## Problem to solve
Below is a listing. Write out exactly its lines between the one holding "step (s.withPending (c" and the one holding "next command, or", inclusive.

## Data for processing
-- ==== Sys2Proof/Certificates/Slice0/Obligations.lean ====
section
/-! DEFINITION. The statements for the provers: the step, power-on and the exchange port; the audio
path; the orders; the floor's, the identification's and the lines' events; the station bus and the panel;
the frames; and the laws that every step keeps. -/

open Sys2Proof Sys2Proof.Machine

/-! ### The step, power-on, reset and the registers -/

/-- A step carries out the command at the front of the queue, on the state with the queue's rest. -/
def Obligations.StepRunsTheFrontCommand : Prop :=
  ∀ (c : Instr) (rest : List Instr) (s : State),
    step (s.withPending (c :: rest)) = exec c (s.withPending rest)

/-- The model's own choice (log 3, log 4): on an empty queue one of the events that are due becomes the
next command, or a millisecond passes, in which the stamp rises by 1, every running timer comes down by 1,
nothing else changes, and a keyed station owes KEYED_MILLISECOND; while RESET_N is low the part stands
still. An expiry is due exactly when its timer stands at 0 under its own condition, PRESENCE_EXPIRY when the
stamp has come to the deadline, TIME_WARNING when 15,000 ms or less remain, KEY_DOWN_EXPIRY when the key-down
count has come to the grant's duration; each command given is then the moment (log 2). -/
def Obligations.EmptyQueueLetsTheClockAct : Prop :=
  ∀ s : State, s.pending = [] →
    (s.pins.resetLow = true → step s = .next s)
    ∧ (Running s → due s = [] →
        Gives (step s) fun t =>
          t.stamp = s.stamp + 1
            ∧ t.floor = { s.floor with
                startWait := s.floor.startWait.map (· - 1), hang := s.floor.hang.map (· - 1)
                rejoin := s.floor.rejoin.map (· - 1) }
            ∧ t.duty = { s.duty with timer := s.duty.timer - 1 }
            ∧ t.playout = { s.playout with timer := s.playout.timer.map (· - 1) }
            ∧ t.ident = { s.ident with
                periodic := s.ident.periodic.map (· - 1), closing := s.ident.closing.map (· - 1)
                grace := s.ident.grace.map (· - 1)
                sender := s.ident.sender.map fun x => { x with left := x.left - 1 } }
            ∧ t.tone.timer = s.tone.timer.map (· - 1) ∧ t.tone.gate = s.tone.gate
            ∧ t.tone.pitch = s.tone.pitch ∧ (s.tone.gate = true → t.tone.age = s.tone.age + 1)
            ∧ t.keying = { s.keying with
                lead := s.keying.lead.map (· - 1), poll := s.keying.poll.map (· - 1) }
            ∧ t.bus = { s.bus with hold := s.bus.hold.map (· - 1) }
            ∧ t.seats = s.seats ∧ t.ram = s.ram ∧ t.port = s.port ∧ t.page = s.page
            ∧ t.source = s.source
            ∧ (∀ p ∈ [Part.freeCount, .lines, .mode, .members, .plan, .station, .queue, .watch,
                .handovers], Kept s t p)
            ∧ t.pending = if s.keying.state = .unkeyed then [] else [.keyedMillisecond])
    ∧ (.dutyIntervalExpiry ∈ due s ↔ s.duty.timer = 0)
    ∧ (.startWaitExpiry ∈ due s ↔ s.floor.state = .granted ∧ s.floor.startWait = some 0)
    ∧ (.hangExpiry ∈ due s ↔ s.floor.state = .hang ∧ s.floor.hang = some 0)
    ∧ (.rejoinExpiry ∈ due s ↔ s.floor.state = .stalled ∧ s.floor.rejoin = some 0)
    ∧ (.keyDownExpiry ∈ due s ↔ s.floor.state = .onAir
        ∧ ∃ g, s.floor.grant = some g ∧ g.duration * 1000 ≤ s.floor.keyDown)
    ∧ (.timeWarning ∈ due s ↔ s.floor.state = .onAir ∧ s.floor.timeWarned = false
        ∧ s.floor.holder.isSome = true
        ∧ ∃ g, s.floor.grant = some g ∧ 15 < g.duration
          ∧ g.duration * 1000 - s.floor.keyDown ≤ 15000)
    ∧ (.leadTimerExpiry ∈ due s ↔ s.keying.state = .leading ∧ s.keying.lead = some 0)
    ∧ (.playoutStep ∈ due s ↔ s.playout.timer = some 0)
    ∧ (.periodicIdExpiry ∈ due s ↔ s.ident.periodic = some 0)
    ∧ (.closingExpiry ∈ due s ↔ s.ident.closing = some 0)
    ∧ (.graceExpiry ∈ due s ↔ s.ident.grace = some 0)
    ∧ (.morseElementEnd ∈ due s ↔ ∃ x, s.ident.sender = some x ∧ x.left = 0)
    ∧ (.tuneGateToggle ∈ due s ↔ s.tone.timer = some 0)
    ∧ (.pollTimerExpiry ∈ due s ↔ s.keying.poll = some 0)
    ∧ (.inboundHoldTimeout ∈ due s ↔ s.bus.engine = .following ∧ s.bus.hold = some 0)
    ∧ (∀ x : SeatNo, .presenceExpiry x ∈ due s ↔
        ∃ a, s.seats[x].attachment = some a ∧ a.deadline = s.stamp)
    ∧ (Running s → due s ≠ [] →
        Gives (step s) fun t =>
          (∃ c ∈ due s, t.pending = [c]) ∧ t = (s.withFree t.free).withPending t.pending)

## Exercise output
    step (s.withPending (c :: rest)) = exec c (s.withPending rest)

/-- The model's own choice (log 3, log 4): on an empty queue one of the events that are due becomes the
next command, or a millisecond passes, in which the stamp rises by 1, every running timer comes down by 1,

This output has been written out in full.